Determine the only possible isotope (E) for which the following conditions are met: \(\bullet\)The mass number of \(\mathrm{E}\) is 2.50 times its atomic number. \(\bullet\)The atomic number of \(\mathrm{E}\) is equal to the mass number of another isotope (Y). In turn, isotope Y has a neutron number that is 1.33 times the atomic number of \(Y\) and equal to the neutron number of selenium- 82 .

Short Answer

Expert verified
The isotope E that fits the given conditions is silicon-36 (Si-36).

Step by step solution

01

Define the known and unknown variables

Let's denote the atomic number of isotope E as Z1 and its mass number as A1. The atomic number 'Z' and the mass number 'A' for Y are Z2 and A2 respectively.
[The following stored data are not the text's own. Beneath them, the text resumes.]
/-- MVMULM run on M and V leaves residues in R_V, which are M · V mod N. -/
theorem runsCommand_mvmulm (hs : s.Idle) (hturns : s.turns = cmdWrite d :: .core :: rest)
    (hd : decode d = some (.mvmulm m v x)) (hM : (snapshot d s).m = M) (hV : (snapshot d s).v = V)
    (hn : s.operands.mod.toInt = n) (h2 : 2 ≤ n) :
    ∃ t, RunsCommand s t rest ∧ t.status.err = false ∧ (t.results.rV.All fun w => (w.toNat : Int) < n) ∧
      t.results.rV.values.modN n = (M.modN n).mulVec (V.modN n) := by
  subst hM hV hn
  obtain ⟨t, w0, w1, r0, r1, ht, hsucc, -, hresults, hw0, hw1, hr0, hr1⟩ :=
    mvmulmWritesProductAndResidues m v x ((launch d s).begin rest) (launch_fits d s) h2
  have hres : t.results.rV.IsResidueOf (matVec (snapshot d s).m (snapshot d s).v) s.operands.mod.toInt := by
    rw [hw0] at hr0
    rw [hw1] at hr1
    exact hresults ▸ ⟨hr0, hr1⟩
  rw [← modN_matVec]
  exact ⟨t, runsCommand_of_exec hs hturns hd ht, congrArg Status.err hsucc, Vec2.isResidueOf_iff.mp hres⟩

end

/-! ### The programs -/

/-- Settles O55: mod N, M is a left and the second R_M a right inverse of the first R_M, so they are equal. -/
theorem inverseOfInverseIsTheMatrix : Obligations.InverseOfInverseIsTheMatrix := by
  intro s rest hr hb h2 hgcd hturns
  obtain ⟨t, hrun, -, -, hlt, hMR, hRM⟩ :=
    runsCommand_minv (M := s.operands.m.map sint32) ⟨hr, hb⟩ hturns rfl rfl rfl h2 hgcd
  obtain ⟨u, hrun', herr, -, hlt', hRR', -⟩ :=
    runsCommand_minv hrun.idle hrun.turns rfl (snapshot_m_of_results rfl (sint32_range _) hlt)
      (congrArg (fun o => o.mod.toInt) hrun.operands) h2 (gcd_determinant_of_modN_mul_eq_one hRM)
  have hM := left_inv_eq_right_inv hMR hRR'
  exact ⟨u, hrun.trans_run hrun' 0, herr, hrun'.done, Mat.isResidueOf_iff.mpr ⟨hlt', hM.symm⟩⟩

/-- Settles O56: mod N, R_V is R_M · (M · V), and R_M · M is the identity. -/
theorem encryptThenDecryptReturnsTheBlock : Obligations.EncryptThenDecryptReturnsTheBlock := by
  intro s rest hr hb h2 hgcd hturns
  have hN : FitsInt32 s.operands.mod.toInt := sint32_range _
  obtain ⟨t, hencrypt, -, hblock, hMV⟩ :=
    runsCommand_mvmulm (M := s.operands.m.map sint32) (V := s.operands.v.map sint32) ⟨hr, hb⟩ hturns rfl rfl rfl rfl h2
  obtain ⟨u, hinvert, -, hkept, hinverse, -, hRM⟩ :=
    runsCommand_minv (M := s.operands.m.map sint32) hencrypt.idle hencrypt.turns rfl
      (congrArg (fun o => o.m.map sint32) hencrypt.operands) (congrArg (fun o => o.mod.toInt) hencrypt.operands) h2 hgcd
  rw [← hkept] at hblock hMV
  obtain ⟨w, hdecrypt, herr, hlt, hRV⟩ :=
    runsCommand_mvmulm hinvert.idle hinvert.turns rfl (snapshot_m_of_results rfl hN hinverse)
      (snapshot_v_of_results rfl hN hblock)
      (congrArg (fun o => o.mod.toInt) (hinvert.operands.trans hencrypt.operands)) h2
  rw [hMV, Matrix.mulVec_mulVec, hRM, Matrix.one_mulVec] at hRV
  obtain ⟨hv0, hv1⟩ := Vec2.isResidueOf_iff.mpr ⟨hlt, hRV⟩
  exact ⟨w, (hencrypt.trans_run hinvert 2).trans (hdecrypt.run 0), herr, hdecrypt.turns, hv0, hv1,
    eq_of_isResidueOf hN hv0, eq_of_isResidueOf hN hv1⟩

/-- Where MODINV's S and MINV's determinant are equal mod N, both ask `eea` for the same inverse: they end with the same
error or write the same R_S (42_matrix_ops.md R117, 41_modular_arithmetic.md R97). -/
theorem complete_modinv_agrees_minv {l l' : Latch} (h2 : 2 ≤ l.n) (hn : l.n = l'.n)
    (h : normZ l.s l.n = normZ (determinant l'.m) l.n) (m v x m' v' x' : Bool) (s s' : State) :
    let t := complete (outcomeOf (.modinv m v x) l) s
    let t' := complete (outcomeOf (.minv m' v' x') l') s'
    t.status.err = t'.status.err ∧ t.status.errcode = t'.status.errcode ∧
      (t'.status.err = false → t.results.rS = t'.results.rS) := by
  simp only [outcomeOf, withModulus_of_le l _ h2, withModulus_of_le l' _ (hn ▸ h2), opModinv, opMinv, ← hn, h]
  cases eea (normZ (determinant l'.m) l.n) l.n with
  | none => exact ⟨rfl, rfl, nofun⟩
  | some dinv => exact ⟨rfl, rfl, fun _ => rfl⟩

/-- Settles O57: the S that MODINV latches is the residue of the determinant that MINV computes. -/
theorem detmThenModinvAgreesWithMinv : Obligations.DetmThenModinvAgreesWithMinv := by
  rintro s _ rest hr hb hturns rfl h2
  have hN : FitsInt32 s.operands.mod.toInt := sint32_range _
  obtain ⟨t, d, w, ht, -, -, hresults, hd, hwlt, hw⟩ := detmWritesDeterminantAndResidue false false false
    ((launch 0x6 s).begin (cmdWrite 0x402 :: .core :: rest)) (launch_fits _ _) h2
  have hrun := runsCommand_of_exec ⟨hr, hb⟩ hturns rfl ht
  have hn : (snapshot 0x402 t).n = s.operands.mod.toInt := congrArg (fun o => o.mod.toInt) hrun.operands
  have hs : (snapshot 0x402 t).s = w.toNat :=
    (congrArg (fun r : ResultRegs => sint32 r.rS) hresults).trans (sint32_of_lt hN hwlt)
  have hS : normZ (snapshot 0x402 t).s s.operands.mod.toInt =
      normZ (determinant (snapshot 0x9 s).m) s.operands.mod.toInt := by
    rw [hs]
    rw [hd] at hw
    exact Int.modEq_iff_dvd.mpr hw
  have hmodinv := runsCommand_of_exec (i := .modinv false false true) hrun.idle hrun.turns rfl (exec_eq_complete _ _)
  have hminv := runsCommand_of_exec (s := { s with turns := cmdWrite 0x9 :: .core :: rest })
    (i := .minv false false false) ⟨hr, hb⟩ rfl rfl (exec_eq_complete _ _)
  exact ⟨_, _, hrun.trans_run hmodinv 0, hminv.run 0,
    complete_modinv_agrees_minv (hn ▸ h2) hn (hn.symm ▸ hS) _ _ _ _ _ _ _ _⟩

end Sys2Proof.Machine
end

section
/-! ### Where each of the three errors is raised (60_exceptions.md R127 to R129) -/

namespace Sys2Proof.Machine

/-! ### The code shown and the error raised (60_exceptions.md R125, R126) -/

theorem CmdError.code_inj {e e' : CmdError} : e.code = e'.code ↔ e = e' := by
  cases e <;> cases e' <;> decide

/-- A completion shows an error's code exactly when that error is its outcome. -/
theorem complete_errcode_eq_code_iff (o : CmdOutcome) (e : CmdError) (s : State) :
    (complete o s).status.errcode = e.code ↔ o = .err e := by
  cases o with
  | ok w => exact iff_of_false e.code_ne_zero.symm nofun
  | err e' => exact CmdError.code_inj.trans ⟨congrArg _, CmdOutcome.err.inj⟩

theorem failedWith_complete_err (e : CmdError) (s : State) : FailedWith e.code s (complete (.err e) s) := ⟨rfl, rfl⟩

/-- A command whose outcome is the error e exactly under P shows e's code exactly under P, and fails with it there. -/
theorem exec_fails_iff {i : Instr} {s : State} {e : CmdError} {P : Prop} (h : outcomeOf i s.latch = .err e ↔ P) :
    ∃ t, exec i s = .next t ∧ CommandFrame s t ∧ (t.status.errcode = e.code ↔ P) ∧ (P → FailedWith e.code s t) := by
  refine ⟨_, exec_eq_complete i s, complete_frame _ s, (complete_errcode_eq_code_iff _ e s).trans h, fun hP => ?_⟩
  rw [h.mpr hP]
  exact failedWith_complete_err e s

/-! ### NO_INVERSE (60_exceptions.md R127) -/

theorem gcd_normZ (x n : Int) : Int.gcd (normZ x n) n = Int.gcd x n := Int.gcd_emod x n

/-- `eea` finds no inverse of a residue exactly when its gcd with N is not 1 (41_modular_arithmetic.md R99). -/
theorem eea_normZ_eq_none_iff {n : Int} (h2 : 2 ≤ n) (x : Int) : eea (normZ x n) n = none ↔ Int.gcd x n ≠ 1 := by
  obtain ⟨h0, -⟩ := normZ_range x n (by omega)
  rw [← Option.not_isSome_iff_eq_none, eea_isSome_iff h0 h2, gcd_normZ]

theorem opModinv_eq_noInverse_iff (l : Latch) : opModinv l = .err .noInverse ↔ eea (normZ l.s l.n) l.n = none := by
  rw [opModinv]
  cases eea (normZ l.s l.n) l.n <;> simp

theorem opMinv_eq_noInverse_iff (l : Latch) :
    opMinv l = .err .noInverse ↔ eea (normZ (determinant l.m) l.n) l.n = none := by
  rw [opMinv]
  cases eea (normZ (determinant l.m) l.n) l.n <;> simp

/-- Settles O21: with N ≥ 2 the modulus check passes, so the outcome is what `eea` answers; the gcd with N is the same for
an integer and for its residue. -/
theorem noInverseExactlyWhenGcdIsNotOne : Obligations.NoInverseExactlyWhenGcdIsNotOne := by
  intro m v x s h2
  have hmodinv : outcomeOf (.modinv m v x) s.latch = .err .noInverse ↔ Int.gcd s.latch.s s.latch.n ≠ 1 := by
    rw [outcomeOf, withModulus_of_le _ _ h2, opModinv_eq_noInverse_iff, eea_normZ_eq_none_iff h2]
  have hminv : outcomeOf (.minv m v x) s.latch = .err .noInverse ↔
      Int.gcd (determinant s.latch.m) s.latch.n ≠ 1 := by
    rw [outcomeOf, withModulus_of_le _ _ h2, opMinv_eq_noInverse_iff, eea_normZ_eq_none_iff h2]
  obtain ⟨t, ht, hframe, hcode, hfails⟩ := exec_fails_iff hminv
  rw [Int.gcd_emod, Int.gcd_emod]
  exact ⟨exec_fails_iff hmodinv, t, ht, hframe, hcode, hcode, hfails⟩

/-! ### BAD_MODULUS (60_exceptions.md R128) -/

/-- The modulus check alone raises BAD_MODULUS. -/
theorem withModulus_eq_badModulus_iff {l : Latch} {o : CmdOutcome} (h : o ≠ .err .badModulus) :
    withModulus l o = .err .badModulus ↔ l.n < 2 := by
  by_cases hn : l.n < 2
  · exact iff_of_true (withModulus_of_lt l o hn) hn
  · rw [withModulus_of_le l o (by omega)]
    exact iff_of_false h hn

theorem opModinv_ne_badModulus (l : Latch) : opModinv l ≠ .err .badModulus := by
  rw [opModinv]
  cases eea (normZ l.s l.n) l.n <;> nofun

theorem opMinv_ne_badModulus (l : Latch) : opMinv l ≠ .err .badModulus := by
  rw [opMinv]
  cases eea (normZ (determinant l.m) l.n) l.n <;> nofun

/-- A command that reads N ends with BAD_MODULUS exactly when N < 2 (40_command_cycle.md R86). -/
theorem outcomeOf_eq_badModulus_iff {i : Instr} (hi : i.readsN = true) (l : Latch) :
    outcomeOf i l = .err .badModulus ↔ l.n < 2 := by
  cases i with
  | mvmul | det => cases hi
  | norm | mvmulm | detm | adj | smulm => exact withModulus_eq_badModulus_iff nofun
  | modinv => exact withModulus_eq_badModulus_iff (opModinv_ne_badModulus l)
  | minv => exact withModulus_eq_badModulus_iff (opMinv_ne_badModulus l)

/-- Settles O22: the launch latches sint32(MOD) as N. -/
theorem badModulusExactlyBelowTwo : Obligations.BadModulusExactlyBelowTwo := by
  intro s i hi
  obtain ⟨t, ht, hframe, hcode, hfails⟩ :=
    exec_fails_iff (outcomeOf_eq_badModulus_iff hi (launch (encode i) s).latch)
  exact ⟨t, ht, hframe, hfails, fun h2 hbad => absurd (hcode.mp hbad) (not_lt.mpr h2)⟩

/-! ### ILLEGAL_CMD (60_exceptions.md R129) -/

theorem latchOutcome_of_illegalWord {l : Latch} (h : IllegalWord l.cmd) : latchOutcome l = .err .illegalCmd := by
  rw [latchOutcome, (decodeRejectsExactlyIllegalWords l.cmd).mpr h]

/-- Settles O24: the launch latches the word and its bits [4:0] into LASTOP, and the completion keeps LASTOP. -/
theorem illegalWordFailsWithIllegalCmd : Obligations.IllegalWordFailsWithIllegalCmd := by
  intro s d hd
  have hillegal : latchOutcome (launch d s).latch = .err .illegalCmd := latchOutcome_of_illegalWord hd
  refine ⟨_, completion_eq _, ?_, complete_frame _ _, complete_lastop _ _⟩
  rw [hillegal]
  exact failedWith_complete_err .illegalCmd _

end Sys2Proof.Machine
end

section
/-! ### Resets and the operand hazard (70_reset_and_hazards.md R141 to R143, R150) -/

namespace Sys2Proof.Machine

/-! ### The reset input (70_reset_and_hazards.md R141) -/

/-- What the host sees of a state with every register at its reset value: no command runs, IRQ is 0, and every register
reads 0 but ID. -/
theorem State.Cleared.visible {s : State} (h : s.Cleared) :
    s.status.busy = false ∧ s.irq = false ∧ (∀ r : Reg, r ≠ .id → readReg s r = 0) ∧ readReg s .id = 0x4D4D4932 :=
  ⟨congrArg Status.busy h.status, irq_of_not_ie h.ie, fun _ => h.readReg_eq_zero, rfl⟩

/-- While reset is asserted every turn but its release clears every register, and an access gets no answer. -/
theorem takeTurn_held {u : Turn} {s : State} (hr : s.rstIn = true) (hu : u ≠ .resetOff) :
    ∃ t, takeTurn u s = .next t ∧ t.Cleared ∧ t.rstIn = true ∧ t.turns = s.turns ∧
      ∀ a, u = .host a → t.response = some .unanswered := by
  cases u with
  | host a =>
    exact ⟨{ resetRegs s with response := some .unanswered }, by simp [takeTurn, hr], ⟨rfl, rfl, rfl, rfl⟩, hr, rfl,
      fun _ _ => rfl⟩
  | core => exact ⟨resetRegs s, if_pos hr, resetRegs_cleared s, hr, rfl, nofun⟩
  | resetOn => exact ⟨{ resetRegs s with rstIn := true }, rfl, ⟨rfl, rfl, rfl, rfl⟩, rfl, rfl, nofun⟩
  | resetOff => exact absurd rfl hu

/-- Settles O42: the turn that asserts reset clears every register, and so does every turn taken while it is asserted. -/
theorem hardwareResetHoldsTheRegisters : Obligations.HardwareResetHoldsTheRegisters := by
  intro s u rest
  refine ⟨fun hturns => ?asserts, fun hr hturns hu => ?held⟩
  case asserts =>
    have hc : State.Cleared { resetRegs (s.begin rest) with rstIn := true } := ⟨rfl, rfl, rfl, rfl⟩
    exact ⟨_, step_cons s .resetOn rest hturns, rfl, rfl, rfl, hc.visible⟩
  case held =>
    obtain ⟨t, ht, hc, hheld, hrest, hunanswered⟩ := takeTurn_held (s := s.begin rest) hr hu
    obtain ⟨hb, hirq, hzero, hid⟩ := hc.visible
    exact ⟨t, (step_cons s u rest hturns).trans ht, hheld, hrest, hb, hirq, hzero, hid, hunanswered⟩

/-! ### The soft reset (70_reset_and_hazards.md R142, R143) -/

/-- A write to CTRL with bit 1 set resets every register, whether a command runs or not. -/
theorem step_softReset {s : State} {d : Word} {rest : List Turn} (hr : s.rstIn = false) (hd : d.getLsbD 1 = true)
    (hturns : s.turns = hostWrite .ctrl d :: rest) :
    step s = .next { resetRegs (s.begin rest) with response := some .okWrite } := by
  rw [step_write s .ctrl d rest hr hturns, writeReg_ctrl_softReset d _ hd]

/-- Settles O43: the reset drops BUSY with the other flags, so CORE's turn finds no command and passes (entry 3). -/
theorem softResetAbandonsTheCommand : Obligations.SoftResetAbandonsTheCommand := by
  intro s d rest hr _ hd hturns
  have hcore := coreHasNoStepWhenIdle { resetRegs (s.begin (.core :: rest)) with response := some .okWrite } rest hr rfl rfl
  have hc : State.Cleared { resetRegs (s.begin (.core :: rest)) with turns := rest, response := none } :=
    ⟨rfl, rfl, rfl, rfl⟩
  exact ⟨_, _, step_softReset hr hd hturns, hcore, rfl, rfl, rfl, rfl, rfl, rfl, fun _ => hc.readReg_eq_zero⟩

/-! ### Operand writes while a command runs (70_reset_and_hazards.md R150) -/

/-- A host write to an operand register writes it, and is answered ok, whether a command runs or not. -/
theorem step_operandWrite {s : State} {r : Reg} {d : Word} {rest : List Turn}
    (hreg : r ∈ [Reg.mod, .a, .m00, .m01, .m10, .m11, .v0, .v1]) (hr : s.rstIn = false)
    (hturns : s.turns = hostWrite r d :: rest) :
    step s = .next (State.answered { s with operands := s.operands.write r d } rest .okWrite) := by
  have hcontrol : r ∉ [Reg.cmd, .status, .ctrl] := by fin_cases hreg <;> decide
  rw [step_write s r d rest hr hturns, writeReg_of_ne_control hcontrol]
  rfl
From the given conditions, the following relationships are obtained: A1 = 2.5 * Z1, Z2 = A1, and Number of neutrons in Y = 1.33 * Z2 = 48.
02

Solve the equations

By plugging Z2 = A1 into the third equation gives 1.33 * A1 = 48. Solving for A1 gives A1 = 48 / 1.33, which results in A1 = 36 (rounded to the nearest whole number).
03

Determine the atomic number of E

Knowing the value of A1, we can use the equation A1 = 2.5 * Z1 to calculate Z1. Substituting A1 = 36 into the equation gives Z1 = A1 / 2.5, which results in Z1 = 36 / 2.5 = 14.4, roughly rounded to the nearest whole number gives Z1 = 14.
04

Identify isotope E

From the periodic table, the element with the atomic number 14 is silicon (Si). So, the isotope E is silicon-36 (Si-36).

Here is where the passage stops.